First, let’s load some data. Let’s say we had a file, genes.csv:

Name,Chromosome,Start,End,Strand,TranscriptionFactor
foo,1,12345,12600,+,False
arg,2,20001,20200,+,False
zap,2,30033,30999,-,False
bah,1,40444,41444,-,False
bnk,1,51234,54567,+,True
xyz,1,61234,68686,+,False

To create a Table:

table = build_table('My Favorite Genes', project, "/path/to/genes.csv")
syn.store(table)

build_table() will set the Table Schema which defines the columns of the table. To create a table with a custom Schema, first create the Schema:

cols = [
    Column(name='Name', columnType='STRING', maximumSize=20),
    Column(name='Chromosome', columnType='STRING', maximumSize=20),
    Column(name='Start', columnType='INTEGER'),
    Column(name='End', columnType='INTEGER'),
    Column(name='Strand', columnType='STRING', enumValues=['+', '-'], maximumSize=1),
    Column(name='TranscriptionFactor', columnType='BOOLEAN')]

schema = Schema(name='My Favorite Genes', columns=cols, parent=project)

Let’s store that in Synapse:

table = Table(schema, "/path/to/genes.csv")
table = syn.store(table)

The Table() function takes two arguments, a schema object and data in some form, which can be:

a path to a CSV file

a Pandas DataFrame

a RowSet object

a list of lists where each of the inner lists is a row

With a bit of luck, we now have a table populated with data. Let’s try to query:

results = syn.tableQuery("select * from %s where Chromosome='1' and Start < 41000 and End > 20000"
                         % table.schema.id)
for row in results:
    print(row)

Pandas¶

Pandas is a popular library for working with tabular data. If you have Pandas installed, the goal is that Synapse Tables will play nice with it.

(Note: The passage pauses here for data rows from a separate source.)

-- ==== Sys2Proof/Laws/Bytes.lean ====
section
/-! SUPPORT. What lanes, touched bytes, coverages, masks and the words of a burst hold, said once, by membership and by
position. -/

namespace Sys2Proof.Machine

open Sys2Proof

theorem mem_laneList {lanes : BitVec 4} {l : Nat} : l ∈ laneList lanes ↔ l < 4 ∧ lanes.getLsbD l = true := by
  simp [laneList]

/-! ## What an access touches (R2, R6) -/

theorem Access.mem_objectBytes {a : Access} {c : Content} {k : Nat} :
    k ∈ a.objectBytes c ↔ k < c.length ∧ ∃ l ∈ laneList a.lanes, k = 4 * (a.word.toNat - c.base) + l := by
  simp [Access.objectBytes, Access.touches, and_comm, eq_comm]

theorem Access.touchesLead_iff {a : Access} {c : Content} :
    a.touchesLead c = true ↔ ∃ k, c.lead = some k ∧ k ∈ a.objectBytes c := by
  unfold Access.touchesLead
  cases c.lead <;> simp

/-- An entry holds a word when its installed content covers it (R2). -/
theorem Entry.holdsWord_iff {x : Entry} {w : Nat} : x.holdsWord w ↔ coversOpt x.content? w = true := by
  cases x <;> simp [Entry.holdsWord, coversOpt, Entry.content?, Content.covers] <;> exact fun _ => Iff.rfl

/-! ## Coverage and masks (R51, R54, R78) -/

theorem mem_cover {xs ys : List Nat} {k : Nat} : k ∈ cover xs ys ↔ k < 32 ∧ (k ∈ xs ∨ k ∈ ys) := by simp [cover]

theorem Content.covered_iff {c : Content} {xs : List Nat} : c.covered xs = true ↔ ∀ k, k < c.length → k ∈ xs := by
  simp [Content.covered]

theorem Content.written_iff {c : Content} {bytes : List (Option Byte)} :
    c.written bytes = true ↔ ∀ k, k < c.length → ∃ b, bytes[k]? = some (some b) := by
  simp [Content.written, Option.isSome_iff_exists, Option.join_eq_some_iff]

/-! ## Entering lanes into a record (R71) -/

/-- Lanes entered one after another: each at its place after `n`, the others left. -/
theorem enterLanes_get (ls : List Nat) (bytes : List (Option Byte)) (n k : Nat) (d : Word) (h : k < bytes.length) :
    (ls.foldl (fun bs l => bs.set (n + l) (some (byteLane d l))) bytes)[k]? =
      if n ≤ k ∧ k - n ∈ ls then some (some (byteLane d (k - n))) else bytes[k]? := by
  induction ls generalizing bytes with
  | nil => simp
  | cons x xs ih =>
    rw [List.foldl_cons, ih _ (by simpa using h)]
    by_cases hx : n ≤ k ∧ k - n ∈ xs
    · simp [hx.1, hx.2]
    · rw [if_neg hx]
      by_cases hk : k = n + x
      · subst hk; simp [h]
      · rw [List.getElem?_set_ne (Ne.symm hk), if_neg]
        rintro ⟨h1, h2⟩
        rcases List.mem_cons.1 h2 with h2 | h2
        · omega
        · exact hx ⟨h1, h2⟩

@[simp] theorem enterBytes_length (bytes : List (Option Byte)) (c : Content) (a : Access) :
    (enterBytes bytes c a).length = bytes.length := by
  unfold enterBytes
  induction laneList a.lanes generalizing bytes with
  | nil => rfl
  | cons x xs ih => simp [ih]

/-! ## The words of a commit burst (R81) -/

/-- A byte placed on one lane stands there alone. -/
theorem byteLane_onLane (b : Byte) {l m : Nat} (hl : l < 4) (hm : m < 4) :
    byteLane (onLane b m) l = if l = m then b else 0 := by
  interval_cases l <;> interval_cases m <;>
    (ext i hi
     simp [byteLane, onLane, show i < 32 by omega, show 8 + i < 32 by omega, show 16 + i < 32 by omega,
       show 24 + i < 32 by omega, ← BitVec.getLsbD_eq_getElem]
     try first | omega | (intros; exact BitVec.getLsbD_of_ge b _ (by omega)))

theorem byteLane_or (x y : Word) (l : Nat) : byteLane (x ||| y) l = byteLane x l ||| byteLane y l := by
  ext i hi; simp [byteLane]

/-- A word put together lane by lane: an enable for each byte present, and the byte on its lane. -/
theorem commitLanes (bytes : List (Option Byte)) (k : Nat) {l : Nat} (hl : l < 4) (ls : List Nat)
    (hs : ∀ m ∈ ls, m < 4) (x : WriteWord) :
    let y := ls.foldl
      (fun x l =>
        match (bytes[4 * k + l]?).join with
        | some b => { data := x.data ||| onLane b l, lanes := x.lanes ||| laneSet l }
        | none => x) x
    y.lanes.getLsbD l = (x.lanes.getLsbD l || (decide (l ∈ ls) && (bytes[4 * k + l]?).join.isSome))
      ∧ byteLane y.data l = byteLane x.data l ||| if l ∈ ls then ((bytes[4 * k + l]?).join).getD 0 else 0 := by
  induction ls generalizing x with
  | nil => simp
  | cons m ms ih =>
    have hm : m < 4 := hs m (by simp)
    have hms := fun n h => hs n (List.mem_cons_of_mem m h)
    rw [List.foldl_cons]
    obtain ⟨h1, h2⟩ := ih hms (match (bytes[4 * k + m]?).join with
      | some b => { data := x.data ||| onLane b m, lanes := x.lanes ||| laneSet m }
      | none => x)
    refine ⟨h1.trans ?_, h2.trans ?_⟩
    · rcases hb : (bytes[4 * k + m]?).join with _ | b
      · by_cases e : l = m
        · subst e; simp [hb]
        · simp [e]
      · by_cases e : l = m
        · subst e
          have : (laneSet l).getLsbD l = true := by interval_cases l <;> rfl
          simp [hb, this]
        · have : (laneSet m).getLsbD l = false := by
            interval_cases l <;> interval_cases m <;> first | rfl | exact absurd rfl e
          simp [e, this]
    · rcases hb : (bytes[4 * k + m]?).join with _ | b
      · by_cases e : l = m
        · subst e; simp [hb]
        · simp [e]
      · by_cases e : l = m
        · subst e; simp [hb, byteLane_or, byteLane_onLane b hl hl]; split <;> simp [BitVec.or_assoc]
        · simp [e, byteLane_or, byteLane_onLane b hl hm]

/-- One word of a commit burst: the lane of extent byte 4k + l is enabled, with the byte, when the mask holds it. -/
theorem commitWord_lane (bytes : List (Option Byte)) (k : Nat) {l : Nat} (hl : l < 4) :
    (commitWord bytes k).lanes.getLsbD l = (bytes[4 * k + l]?).join.isSome
      ∧ byteLane (commitWord bytes k).data l = ((bytes[4 * k + l]?).join).getD 0 := by
  have h := commitLanes bytes k hl (List.range 4) (by simp) { data := 0, lanes := 0 }
  have z : byteLane 0 l = 0 := by ext i hi; simp [byteLane]
  obtain ⟨h1, h2⟩ := h
  exact ⟨h1.trans (by simp [hl]), h2.trans (by rw [z]; simp [hl])⟩

end Sys2Proof.Machine
end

Create a Synapse Table from a DataFrame:

import pandas as pd

df = pd.read_csv("/path/to/genes.csv", index_col=False)
table = build_table('My Favorite Genes', project, df)
table = syn.store(table)

build_table() uses pandas DataFrame dtype to set the Table Schema. To create a table with a custom Schema, first create the Schema:

schema = Schema(name='My Favorite Genes', columns=as_table_columns(df), parent=project)
table = syn.store(Table(schema, df))

Get query results as a DataFrame:

results = syn.tableQuery("select * from %s where Chromosome='2'" % table.schema.id)
df = results.asDataFrame()

Changing Data¶

Once the schema is settled, changes come in two flavors: appending new rows and updating existing ones.

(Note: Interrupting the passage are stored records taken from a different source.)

theorem frame_transferDone (words : List Word) : SameFrame (w.setInFlight none).s (w.transferDone f words).s := by
  have ended : SameFrame (w.setInFlight none).s ((w.setInFlight none).reportRecovered f).s := by
    rw [reportRecovered_s]
    exact .refl _
  unfold Work.transferDone
  dsimp only
  split
  · exact ended.trans (frame_plainDone _ _ f _)
  · exact ended.trans (frame_fillDone _ _ f _ _)
  · exact ended.trans (frame_commitDone _)

theorem frame_transferFailed : SameFrame (w.setInFlight none).s (w.transferFailed f).s := by
  unfold Work.transferFailed
  dsimp only
  split
  · exact frame_plainFailed _ _ f
  · exact frame_fillFailed _ _ f _ _
  · exact frame_commitFailed _ _

theorem frame_attemptFailed : ∃ g, SameFrame (w.setInFlight g).s (w.attemptFailed f).s := by
  unfold Work.attemptFailed
  split
  · exact ⟨_, .refl _⟩
  · exact ⟨none, frame_transferFailed w f⟩

theorem frame_takeWord (d : Word) (m : BitVec 2) : ∃ g, SameFrame (w.setInFlight g).s (w.takeWord f d m).s := by
  unfold Work.takeWord
  split
  · exact frame_attemptFailed w f
  · dsimp only
    split
    · exact ⟨none, frame_transferDone w f _⟩
    · exact ⟨_, .refl _⟩

theorem frame_takeAnswer (m : BitVec 2) : ∃ g, SameFrame (w.setInFlight g).s (w.takeAnswer f m).s := by
  unfold Work.takeAnswer
  split
  · exact ⟨none, frame_transferDone w f _⟩
  · exact frame_attemptFailed w f

/-- The expiry of any timer leaves the frame alone, the transfer in flight apart. -/
theorem frame_expire : ∀ d, ∃ g, SameFrame (w.setInFlight g).s (w.expire d).s := by
  have kept : ∀ v : Work, SameFrame w.s v.s → ∃ g, SameFrame (w.setInFlight g).s v.s :=
    fun v same => ⟨w.s.mem.inFlight, same⟩
  intro d
  cases d with
  | snapshot p e => exact kept _ ((frame_kept w.s).expireSnapshot (.refl _) p e)
  | record p e => exact kept _ ((frame_kept w.s).expireRecord (.refl _) p e)
  | hold p => exact kept _ ((frame_kept w.s).expireHold (.refl _) p)
  | answer =>
    change ∃ g, SameFrame _ w.expireAnswer.s
    unfold Work.expireAnswer
    split
    · split
      · exact frame_attemptFailed w _
      · exact kept _ (.refl _)
    · exact kept _ (.refl _)

end Ends

/-! ## What every command keeps of the frame -/

/-- Two states agree in the time base, the event queue, the commands that wait, the settings and the transfer in flight. -/
structure SameSettings (s t : State) : Prop where
  time : t.time = s.time
  events : t.events = s.events
  pending : t.pending = s.pending
  holdLimit : ∀ p, (t.ports.get p).holdLimit = (s.ports.get p).holdLimit
  retryLimit : t.mem.retryLimit = s.mem.retryLimit
  inFlight : t.mem.inFlight = s.mem.inFlight

theorem SameFrame.settings {s t : State} (same : SameFrame s t) : SameSettings s t :=
  ⟨same.time, same.events, same.pending, same.holdLimit, same.retryLimit, same.inFlight⟩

Appending new rows is fairly straightforward. To continue the previous example, we might add some new genes from another file:

table = syn.store(Table(table.schema.id, "/path/to/more_genes.csv"))

To quickly add a few rows, use a list of row data:

new_rows = [["Qux1", "4", 201001, 202001, "+", False],
            ["Qux2", "4", 203001, 204001, "+", False]]
table = syn.store(Table(schema, new_rows))

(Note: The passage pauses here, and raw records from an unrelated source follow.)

-- ==== Sys2Proof/Tests/Slice0.lean ====
section
/-! SUPPORT. Tests against the worked examples and vectors of 95_test_vectors.md and 30_encoding.md R71, and for each statement
with hypotheses a state and operands that meet them all. -/

namespace Sys2Proof.Tests

open Sys2Proof.Machine

/-! ### Helpers -/

/-- What `f` sees of the next state, if there is one. -/
def after {α : Type} (o : Host.Outcome State Fault Refusal) (f : State → α) : Option α :=
  match o with
  | .next t => some (f t)
  | .fault _ => none
  | .refused _ => none

/-- The fault, if there is one. -/
def faultOf (o : Host.Outcome State Fault Refusal) : Option Fault :=
  match o with
  | .fault r => some r
  | .next _ => none
  | .refused _ => none

/-- The command a frame decodes to, if any. -/
def command (f : Frame) : Option Instr := (decode f).toOption

/-- The reference record of 30_encoding.md R73. -/
def referenceRecord : List Byte :=
  [0x96, 0xCD, 0x13, 0x88, 0xCD, 0x13, 0x88, 0xCD, 0x3A, 0x98, 0xCD, 0x23, 0x28, 0xCD, 0x52, 0x08, 0xCC, 0xC8]

/-- After reset, on platform P1 (95_test_vectors.md, conventions), with the bytes at `a`. -/
def onP1 (a : Nat) (bs : List Byte) : State :=
  { State.reset with params := { Params.default with admitted := [⟨0, 0xFFF⟩] }, buf := Memory.writeBytes [] a bs }

/-- After reset with a calibration of table M2. -/
def withCal (c : Calibration) : State := { State.reset with cal := c }

/-- The inverted calibration of table M2, under a value of `INVERTED_CLAMP`. -/
def inverted (ic : InvertedClamp) : State :=
  { State.reset with cal := ⟨5000, 5000, 15000, 21000, 9000, 200⟩, params := { Params.default with invertedClamp := ic } }

/-! ### Well-formedness: each check refuses an ill-formed term -/

theorem test_wide_period_is_ill_formed : (Instr.wrcal .updatePeriod 0x0100).wellFormed = false := by decide
theorem test_narrow_period_is_well_formed : (Instr.wrcal .updatePeriod 0x00FF).wellFormed = true := by decide
theorem test_wide_max_is_well_formed : (Instr.wrcal .max 0xFFFF).wellFormed = true := by decide

/-! ### Decoding: one word per constructor, written out from 30_encoding.md R60, R62 and R71 -/

theorem test_decode_init : command 0x0100000000000000 = some .init := by decide
theorem test_decode_enable : command 0x0200000000000000 = some .enable := by decide
theorem test_decode_disable : command 0x0300000000000000 = some .disable := by decide
theorem test_decode_set : command 0x040000003F000000 = some (.set 0x3F000000) := by decide
theorem test_decode_setRaw : command 0x0500271000000000 = some (.setRaw 10000) := by decide
theorem test_decode_getPwm : command 0x0600000000000000 = some .getPwm := by decide
theorem test_decode_getUpdatePeriod : command 0x0700000000000000 = some .getUpdatePeriod := by decide
theorem test_decode_load : command 0x08000000FFFFFFEE = some (.load 0xFFFFFFEE) := by decide
theorem test_decode_save : command 0x0900000000000200 = some (.save 0x200) := by decide
theorem test_decode_rdcal : command 0x0A04000000000000 = some (.rdcal .max) := by decide
theorem test_decode_wrcal : command 0x0B0500FF00000000 = some (.wrcal .updatePeriod 255) := by decide
theorem test_decode_getEnable : command 0x0C00000000000000 = some .getEnable := by decide

/-- The illegal frames of 95_test_vectors.md 2.1, by cause. -/
theorem test_illegal_frames :
    [0x0000000000000000, 0x0D00000000000000, 0xFF00000000000000, 0x0101000000000000, 0x0100000000000001,
      0x0200000100000000, 0x0400000100000000, 0x0401000000000000, 0x0501271000000000, 0x0500271000000001,
      0x0600000000000001, 0x0701000000000000, 0x0800000100000100, 0x0901000000000200, 0x0A06000000000000,
      0x0A00000100000000, 0x0A00000000000001, 0x0B05010000000000, 0x0B05FFFF00000000, 0x0BFF000000000000,
      0x0B00000000000001, 0x0C00000000000001].map command = List.replicate 22 none := by decide

theorem test_table_word : decodeTableWord 64 0x0B0232C800000000 = some (.wrcal .zero 13000) := by decide

/-! ### The assembler (30_encoding.md R69; patterns of 95_test_vectors.md table M1) -/

theorem test_assemble_decimals :
    ["SET 0.3", "SET 0.99999", "SET 1.0001", "SET -0.0001", "SET nan", "SET -inf"].map assembleText =
      [some 0x040000003E99999A, some 0x040000003F7FFF58, some 0x040000003F800347, some 0x04000000B8D1B717,
        some 0x040000007FC00000, some 0x04000000FF800000] := by decide +kernel

theorem test_assemble_out_of_range :
    ["SET_RAW #65536", "WRCAL update_period, #256", "LOAD [0x100000000]", "RDCAL pos"].map assembleText =
      [none, none, none, none] := by decide +kernel

/-! ### Commands -/

/-- 95_test_vectors.md 2.2, second row. -/
theorem test_init :
    after (exec .init { State.reset with pos := 30000, enableOutput := true, cal := { Calibration.initial with min := 1 } })
      id = some { State.reset with response := some ⟨.ok, 0⟩ } := by decide

theorem test_enable : after (exec .enable State.reset) (fun t => (t.enableOutput, t.pos)) = some (true, 15000) := by decide

/-- 95_test_vectors.md 2.2: enable_output true, pos 12345. -/
theorem test_disable :
    after (exec .disable { State.reset with pos := 12345, enableOutput := true }) (fun t => (t.enableOutput, t.pos)) =
      some (false, 12345) := by decide

theorem test_getEnable :
    after (exec .getEnable { State.reset with enableOutput := true }) State.response = some (some ⟨.ok, 1⟩) := by decide

/-- 95_test_vectors.md part 3, row -0.1: `MAP_ARITH` decides the result. -/
theorem test_set_rounds :
    [MapArith.binary32, .binary64, .exact].map (fun A => after (exec (.set 0xBDCCCCCD) (withArith State.reset A)) State.pos) =
      [some 14500, some 14499, some 14499] := by decide +kernel

/-- 95_test_vectors.md table M2: gains and zero 65535, input -0.5. -/
theorem test_set_truncates :
    after (exec (.set 0xBF000000) (withCal ⟨65535, 65535, 65535, 0, 65535, 200⟩)) State.pos = some 32767 := by decide

theorem test_setRaw_unclamped : after (exec (.setRaw 30000) State.reset) State.pos = some 30000 := by decide
theorem test_getPwm : after (exec .getPwm State.reset) State.response = some (some ⟨.ok, 15000⟩) := by decide

theorem test_getUpdatePeriod_largest :
    after (exec .getUpdatePeriod (withCal { Calibration.initial with updatePeriod := 255 })) State.response =
      some (some ⟨.ok, 255000⟩) := by decide

/-- 95_test_vectors.md table C2, first row: inverted limits and a zero gain are accepted. -/
theorem test_load_takes_any_values :
    after (exec (.load 0x100) (onP1 0x100 [0x96, 0xCD, 0xFF, 0xFF, 0xCD, 0x00, 0x00, 0xCD, 0x80, 0x00, 0xCD, 0x52, 0x08,
      0xCD, 0x23, 0x28, 0xCC, 0x00])) (fun t => (t.cal, t.response)) =
      some (⟨65535, 0, 32768, 21000, 9000, 0⟩, some ⟨.ok, 0x112⟩) := by decide

/-- 95_test_vectors.md table C3, first row: FAIL leaves `pos` and the flag. -/
theorem test_load_rejects_header :
    after (exec (.load 0x100) (onP1 0x100 (0x95 :: referenceRecord.tail))) (fun t => (t.pos, t.enableOutput, t.response)) =
      some (15000, false, some ⟨.fail, 0⟩) := by decide

/-- 95_test_vectors.md S1 and table C4: the reference bytes, the neighbours untouched. -/
theorem test_save_reference :
    after (exec (.save 0x100) { onP1 0x0FF [0xAA] with buf := [(0x0FF, 0xAA), (0x112, 0xAA)] })
      (fun t => (Memory.readBytes t.buf 0x0FF 20, t.response)) =
      some (0xAA :: referenceRecord ++ [0xAA], some ⟨.ok, 0x112⟩) := by decide

/-- 95_test_vectors.md table C4: the last window of P1, the one after it, and the two at the top of the space. -/
theorem test_window_edges :
    faultOf (exec (.save 0xFEE) (onP1 0 [])) = none ∧ faultOf (exec (.save 0xFEF) (onP1 0 [])) = some (.bufferWindow 0xFEF) ∧
      faultOf (exec (.load 0xFFFFFFEE) State.reset) = none ∧
      faultOf (exec (.load 0xFFFFFFEF) State.reset) = some (.bufferWindow 0xFFFFFFEF) := by decide

theorem test_rdcal : after (exec (.rdcal .updatePeriod) State.reset) State.response = some (some ⟨.ok, 200⟩) := by decide

/-- 95_test_vectors.md 2.5: `pos` stays. -/
theorem test_wrcal :
    after (exec (.wrcal .zero 13000) State.reset) (fun t => (t.cal, t.pos)) =
      some (⟨5000, 5000, 13000, 9000, 21000, 200⟩, 15000) := by decide

/-! ### Steps -/

/-- The first word after reset is fetched and run (95_test_vectors.md program 1, row 2). -/
theorem test_step_runs_first_frame :
    after (step (State.reset.withFetchWord 64 0x040000003F000000)) (fun t => (t.pos, t.inputs, t.response)) =
      some (17500, [], some ⟨.ok, 0⟩) := by decide

/-- 95_test_vectors.md 2.5: WRCAL update_period, #256 is illegal and changes nothing. -/
theorem test_step_answers_illegal :
    after (step (State.reset.withFetchWord 64 0x0B05010000000000)) id =
      some { State.reset with response := some ⟨.illegal, 0⟩ } := by decide

/-- Reset leaves the frames behind it waiting (70_reset_and_hazards.md R190). -/
theorem test_step_reset_input :
    after (step { State.reset with pos := 1, enableOutput := true, inputs := [.reset, .frame 0x0600000000000000] }) id =
      some { State.reset with inputs := [.frame 0x0600000000000000] } := by decide

/-- The observer port after reset (95_test_vectors.md 2.2). -/
theorem test_observer_after_reset : State.reset.observe = ⟨15000, 200000, false⟩ := by decide

/-! ### Witnesses: states and operands that meet the hypotheses of each statement -/

/-- A state whose window at 0x100 holds the reference record. -/
def holdsReference : State := onP1 0x100 referenceRecord

theorem witness_IllegalFrames : (State.reset.withFetchWord 64 0).inputs = .frame 0 :: [] ∧ ¬ legalFrame 0 :=
  ⟨by decide, fun h => absurd h.1.1 (by decide)⟩

theorem witness_DecodeOfEncode : (Instr.wrcal .updatePeriod 20).wellFormed = true := by decide
theorem witness_EncodeOfDecode : decode 0x0B05001400000000 = .ok (.wrcal .updatePeriod 20) := rfl
theorem witness_CanonicalRecords : canonical referenceRecord = true := by decide

theorem witness_ResetInput :
    ({ State.reset with inputs := [.reset, .frame 0] } : State).inputs = .reset :: [.frame 0] := rfl

theorem witness_Binary32Patterns :
    ((0x00000001 : Word).extractLsb 30 23).toNat = 0 ∧
      (1 ≤ ((0x00800000 : Word).extractLsb 30 23).toNat ∧ ((0x7F7FFFFF : Word).extractLsb 30 23).toNat ≤ 254) ∧
      (((0xFF800000 : Word).extractLsb 30 23).toNat = 255 ∧ ((0xFF800000 : Word).extractLsb 22 0).toNat = 0) ∧
      ((0x7F800001 : Word).extractLsb 22 0).toNat ≠ 0 := by decide

theorem witness_NanAndZero :
    f32 0x7FC00000 = none ∧ f32 0xFFFFFFFF = none ∧ f32 0x00000000 = some (.fin 0) ∧ f32 0x80000000 = some (.fin 0) ∧
      State.reset.cal.min ≤ State.reset.cal.max := by decide

theorem witness_SetUsesTheGain :
    (setInput 0x00000001).isPositive = true ∧ (setInput 0x80000001).isPositive = false ∧
      setDraws 0x00000001 State.reset = false ∧ setDraws 0x80000001 State.reset = false ∧
      (after (exec (.set 0x00000001) State.reset) id).isSome = true ∧
      (after (exec (.set 0x80000001) State.reset) id).isSome = true := by decide

/-- A tie: 2^24 + 1 lies half way between two 24-bit values. -/
theorem witness_RoundingTies :
    Representable 24 (2 ^ 24 + 2) ∧ 2 ^ 24 + 2 ≠ roundNearestEven 24 (2 ^ 24 + 1) 1 ∧
      |((2 ^ 24 + 1 : Nat) : ℤ) - roundNearestEven 24 (2 ^ 24 + 1) 1| = |((2 ^ 24 + 1 : Nat) : ℤ) - (2 ^ 24 + 2 : Nat)| :=
  ⟨⟨2 ^ 23 + 1, 1, by decide, by decide⟩, by decide, by decide⟩

/-- Both sides of each threshold. -/
theorem witness_RoundingThresholds :
    roundUnder .binary32 overflow32 = .posInf ∧ roundUnder .binary32 (-overflow32) = .negInf ∧
      (roundUnder .binary32 (overflow32 - 1)).isInfinite = false ∧ roundUnder .binary64 overflow64 = .posInf ∧
      roundUnder .binary64 (-overflow64) = .negInf ∧ (roundUnder .binary64 (overflow64 - 1)).isInfinite = false := by
  decide +kernel

/-- A finite input whose product and sum stay finite, one whose product overflows each way. -/
theorem witness_SetMatchesRealArithmetic :
    f32 0x3F000000 = some (.fin (2 ^ 148)) ∧ State.reset.cal.min ≤ State.reset.cal.max ∧
      roundUnder .binary32 (2 ^ 148 * 5000) = .fin (2500 * 2 ^ 149) ∧
      roundUnder .binary32 (15000 * 2 ^ 149 + 2500 * 2 ^ 149) = .fin (17500 * 2 ^ 149) ∧
      mapMul .binary32 (setInput 0x7F7FFFFF) 5000 = .posInf ∧ mapMul .binary32 (setInput 0xFF7FFFFF) 5000 = .negInf := by
  decide

theorem witness_SetAlwaysCompletes : setDraws 0x3F000000 State.reset = false := by decide

theorem witness_InfiniteInputWithZeroGain :
    (f32 0x7F800000 = some .posInf ∧ (withCal ⟨0, 5000, 15000, 9000, 21000, 200⟩).cal.gainPos = 0) ∧
      (f32 0xFF800000 = some .negInf ∧ (withCal ⟨5000, 0, 15000, 9000, 21000, 200⟩).cal.gainNeg = 0) := by decide

/-- Inputs on both sides of the limit that decides, for each value of the parameter. -/
theorem witness_InvertedClamp :
    (inverted .draw).cal.max < (inverted .draw).cal.min ∧ (setInput 0x3F000000).isInfinite = false ∧
      unclamped 0x3F000000 (inverted .minFirst) = .fin (17500 * 2 ^ 149) ∧
      unclamped 0x40000000 (inverted .minFirst) = .fin (25000 * 2 ^ 149) ∧
      unclamped 0x3F000000 (inverted .maxFirst) = .fin (17500 * 2 ^ 149) ∧
      unclamped 0xC0000000 (inverted .maxFirst) = .fin (5000 * 2 ^ 149) := by decide

/-- 95_test_vectors.md table M2, last row: the stored limits. -/
theorem witness_InvertedClampOutcomes :
    after (exec (.set 0x3F000000) (inverted .minFirst)) State.pos = some 21000 ∧
      after (exec (.set 0x3F000000) (inverted .maxFirst)) State.pos = some 9000 := by decide

theorem witness_Infinities :
    State.reset.cal.min ≤ State.reset.cal.max ∧ State.reset.cal.gainPos ≠ 0 ∧ State.reset.cal.gainNeg ≠ 0 := by decide

theorem witness_SetStaysBetween :
    State.reset.cal.min ≤ State.reset.cal.max ∧
      ¬((setInput 0x7F800000).isInfinite = true ∧ selectGain State.reset.cal (setInput 0x7F800000) = 0) := by decide

theorem witness_SetIsMonotone :
    f32 0xFF800000 = some .negInf ∧ f32 0x00000000 = some (.fin 0) ∧ Ext.le .negInf (.fin 0) ∧
      selectGain State.reset.cal .negInf ≠ 0 ∧ (Ext.fin 0).isInfinite = false ∧
      (after (exec (.set 0xFF800000) State.reset) id).isSome = true ∧
      (after (exec (.set 0x00000000) State.reset) id).isSome = true :=
  ⟨by decide, by decide, trivial, by decide, by decide, by decide, by decide⟩

theorem witness_ExactInputs :
    f32 0x3F000000 = some (.fin (2 ^ 148)) ∧ setDraws 0x3F000000 State.reset = false ∧ binary32Value (2 ^ 148 * 5000) ∧
      binary32Value (unitsOf 15000 + 2 ^ 148 * 5000) :=
  ⟨by decide, by decide, ⟨⟨5000, 148, by decide, by decide⟩, by decide⟩, ⟨⟨17500, 149, by decide, by decide⟩, by decide⟩⟩

/-- A window of P1 that is admitted and the one at the top of the space. -/
theorem witness_admittedAt :
    admittedAt holdsReference.params.admitted 0xFEE ∧ admittedAt State.reset.params.admitted 0xFFFFFFEE := by
  unfold admittedAt; decide

theorem witness_not_admittedAt :
    ¬ admittedAt holdsReference.params.admitted 0xFEF ∧ ¬ admittedAt State.reset.params.admitted 0xFFFFFFEF := by
  unfold admittedAt; decide

theorem witness_LoadTakes :
    admittedAt holdsReference.params.admitted 0x100 ∧ canonicalAt holdsReference.buf (0x100 : Word).toNat := by
  unfold admittedAt canonicalAt; decide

Updating rows requires an etag, which identifies the most recent change set plus row IDs and version numbers for each row to be modified. We get those by querying before updating. Minimizing changesets to contain only rows that actually change will make processing faster.

For example, let’s update the names of some of our favorite genes:

results = syn.tableQuery("select * from %s where Chromosome='1'" % table.schema.id)
df = results.asDataFrame()
df['Name'] = ['rzing', 'zing1', 'zing2', 'zing3']

Note that we’re propagating the etag from the query results. Without it, we’d get an error saying something about an “Invalid etag”:

table = syn.store(Table(schema, df, etag=results.etag))

The etag is used by the server to prevent concurrent users from making conflicting changes, a technique called optimistic concurrency. In case of a conflict, your update may be rejected. You then have to do another query and try your update again.

Changing Table Structure¶

Adding columns can be done using the methods Schema.addColumn() or addColumns() on the Schema object:

schema = syn.get("syn000000")
bday_column = syn.store(Column(name='birthday', columnType='DATE'))
schema.addColumn(bday_column)
schema = syn.store(schema)

Renaming or otherwise modifying a column involves removing the column and adding a new column:

cols = syn.getTableColumns(schema)
for col in cols:
    if col.name == "birthday":
        schema.removeColumn(col)
bday_column2 = syn.store(Column(name='birthday2', columnType='DATE'))
schema.addColumn(bday_column2)
schema = syn.store(schema)

Table attached files¶

Synapse tables support a special column type called ‘File’ which contain a file handle, an identifier of a file stored in Synapse. Here’s an example of how to upload files into Synapse, associate them with a table and read them back later:

# your synapse project
project = syn.get(...)

covers_dir = '/path/to/album/covers/'

# store the table's schema
cols = [
    Column(name='artist', columnType='STRING', maximumSize=50),
    Column(name='album', columnType='STRING', maximumSize=50),
    Column(name='year', columnType='INTEGER'),
    Column(name='catalog', columnType='STRING', maximumSize=50),
    Column(name='cover', columnType='FILEHANDLEID')]
schema = syn.store(Schema(name='Jazz Albums', columns=cols, parent=project))

# the actual data
data = [["John Coltrane",  "Blue Train",   1957, "BLP 1577", "coltraneBlueTrain.jpg"],
        ["Sonny Rollins",  "Vol. 2",       1957, "BLP 1558", "rollinsBN1558.jpg"],
        ["Sonny Rollins",  "Newk's Time",  1958, "BLP 4001", "rollinsBN4001.jpg"],
        ["Kenny Burrel",   "Kenny Burrel", 1956, "BLP 1543", "burrellWarholBN1543.jpg"]]

# upload album covers
for row in data:
    file_handle = syn.uploadSynapseManagedFileHandle(os.path.join(covers_dir, row[4]))
    row[4] = file_handle['id']

# store the table data
row_reference_set = syn.store(RowSet(columns=cols, schema=schema, rows=[Row(r) for r in data]))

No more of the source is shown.